Data in this exercise:
-- ==== Sys2Proof/Laws/Lines.lean ====
section
/-! SUPPORT. What the operations on a lane's line change, said once: the line or its loopback, and nothing of what the receiver holds (02 R44, R50). -/

namespace Sys2Proof.Machine

open Sys2Proof

/-- An item changes the line or what comes back to the receiver. -/
theorem putLine_keeps (x : LineItem) (l : Lane) : ∃ a b, putLine x l = { l with line := a, looped := b } := by
  unfold putLine
  by_cases h0 : (l.loopback == 0) = true
  · rw [if_pos h0]; exact ⟨_, l.looped, rfl⟩
  rw [if_neg h0]
  by_cases h1 : (l.loopback == 1) = true
  · rw [if_pos h1]; exact ⟨l.line, _, rfl⟩
  rw [if_neg h1]
  by_cases h2 : (l.loopback == 2) = true
  · rw [if_pos h2]
    cases x
    case frame => exact ⟨_, l.looped, rfl⟩
    all_goals exact ⟨l.line, _, rfl⟩
  rw [if_neg h2]
  exact ⟨l.line, l.looped, rfl⟩

/-- A frame takes the fill on, counts itself, and carries RESTART once. -/
theorem frameOf_snd (q : Port) (node : Node) (phys : Nat) (l : Lane) :
    (frameOf q node phys l).2 = { l with fill := (fillRun 5184 l.fill).2, fcountOut := l.fcountOut + 1, restartDue := false } := rfl

/-- What a frame sent leaves of its lane. -/
theorem sendFrame_lane (p lane : Nat) (s : State) : ∃ a b c, (sendFrame p lane s).lane lane =
    { s.lane lane with fill := a, fcountOut := (s.lane lane).fcountOut + 1, restartDue := false, line := b, looped := c } := by
  unfold sendFrame
  rw [State.onLane_self]
  obtain ⟨b, c, h⟩ := putLine_keeps (.frame (frameOf (s.port p) (portSelf s p) (lane % 140) (s.lane lane)).1
    ((s.lane lane).precodeTx && decide (4 ≤ frameStep (s.port p)))) (frameOf (s.port p) (portSelf s p) (lane % 140) (s.lane lane)).2
  exact ⟨_, b, c, by rw [h, frameOf_snd]⟩

theorem sendFrame_ne {p lane k : Nat} (s : State) (h : k ≠ lane) : (sendFrame p lane s).lane k = s.lane k := State.onLane_ne s _ h

/-- Nothing but the lanes changes. -/
theorem sendFrame_frame (p lane : Nat) (s : State) : { sendFrame p lane s with lanes := s.lanes } = s := rfl

@[simp] theorem sendFrame_port (p lane x : Nat) (s : State) : (sendFrame p lane s).port x = s.port x := rfl
@[simp] theorem sendFrame_svc (p lane : Nat) (s : State) : (sendFrame p lane s).svc = s.svc := rfl

/-- A frame of a lane that trains alone leaves its loopback and its training as they are. -/
theorem sendLoopFrame_lane (lane : Nat) (s : State) : ∃ a b, (sendLoopFrame lane s).lane lane =
    { s.lane lane with fill := a, fcountOut := (s.lane lane).fcountOut + 1, restartDue := false, line := b } := by
  unfold sendLoopFrame
  rw [State.onLane_self]
  exact ⟨_, _, rfl⟩

theorem sendLoopFrame_ne {lane k : Nat} (s : State) (h : k ≠ lane) : (sendLoopFrame lane s).lane k = s.lane k := State.onLane_ne s _ h

/-- The loopback that a lane is given is the one it has, a far-end one begins with the lane's training, and no other lane is touched (02 R50). -/
theorem enterLoop_spec (lane mode : Nat) (h : MHdr) (s : State) (hm : mode ≤ 3) :
    ((enterLoop lane mode h s).lane lane).loopback = (if mode = 3 ∨ mode = 2 then 0 else mode + 1) ∧
    (mode = 2 → ((enterLoop lane mode h s).lane lane).loopStep = 1 ∧ ((enterLoop lane mode h s).lane lane).loopHdr = some h) ∧
    ∀ k, k ≠ lane → (enterLoop lane mode h s).lane k = s.lane k := by
  have out (k : Nat) (hk : k ≠ lane) : (leaveLoop lane s).lane k = s.lane k := State.onLane_ne s _ hk
  have : mode = 0 ∨ mode = 1 ∨ mode = 2 ∨ mode = 3 := by omega
  rcases this with rfl | rfl | rfl | rfl
  · exact ⟨by simp [enterLoop], by simp, fun k hk => (State.onLane_ne _ _ hk).trans (out k hk)⟩
  · refine ⟨?_, by simp, fun k hk => (sendFrame_ne _ hk).trans ((State.onLane_ne _ _ hk).trans (out k hk))⟩
    obtain ⟨a, b, c, e⟩ := sendFrame_lane (homePort (leaveLoop lane s) lane) lane ((leaveLoop lane s).onLane lane (fun l => { l with loopback := 2 }))
    exact (congrArg Lane.loopback e).trans (by simp)
  · obtain ⟨a, b, e⟩ := sendLoopFrame_lane lane (armLoop lane h (leaveLoop lane s))
    refine ⟨(congrArg Lane.loopback e).trans ?_, fun _ => ⟨(congrArg Lane.loopStep e).trans ?_, (congrArg Lane.loopHdr e).trans ?_⟩,
      fun k hk => (sendLoopFrame_ne _ hk).trans ((State.onLane_ne _ _ hk).trans (out k hk))⟩
    all_goals simp [armLoop, leaveLoop]
  · exact ⟨by simp [enterLoop, leaveLoop], by simp, out⟩

end Sys2Proof.Machine
end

What is required: From the line that has "have out (k" through the line that has "(leaveLoop lane s))", copy every line exactly as it appears above, and leave out all others.

Reply to the task:
  have out (k : Nat) (hk : k ≠ lane) : (leaveLoop lane s).lane k = s.lane k := State.onLane_ne s _ hk
  have : mode = 0 ∨ mode = 1 ∨ mode = 2 ∨ mode = 3 := by omega
  rcases this with rfl | rfl | rfl | rfl
  · exact ⟨by simp [enterLoop], by simp, fun k hk => (State.onLane_ne _ _ hk).trans (out k hk)⟩
  · refine ⟨?_, by simp, fun k hk => (sendFrame_ne _ hk).trans ((State.onLane_ne _ _ hk).trans (out k hk))⟩
    obtain ⟨a, b, c, e⟩ := sendFrame_lane (homePort (leaveLoop lane s) lane) lane ((leaveLoop lane s).onLane lane (fun l => { l with loopback := 2 }))
    exact (congrArg Lane.loopback e).trans (by simp)
  · obtain ⟨a, b, e⟩ := sendLoopFrame_lane lane (armLoop lane h (leaveLoop lane s))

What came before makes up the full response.